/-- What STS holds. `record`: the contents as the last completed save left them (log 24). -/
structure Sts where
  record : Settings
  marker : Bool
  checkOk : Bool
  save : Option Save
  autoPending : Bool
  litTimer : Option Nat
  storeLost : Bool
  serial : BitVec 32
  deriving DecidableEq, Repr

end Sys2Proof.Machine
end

-*-*-

Nothing but the lines from the one with "record : Settings" through the final line of the data above should be output, exactly as written.

## Written reply
  record : Settings
  marker : Bool
  checkOk : Bool
  save : Option Save
  autoPending : Bool
  litTimer : Option Nat
  storeLost : Bool
  serial : BitVec 32
  deriving DecidableEq, Repr

end Sys2Proof.Machine
end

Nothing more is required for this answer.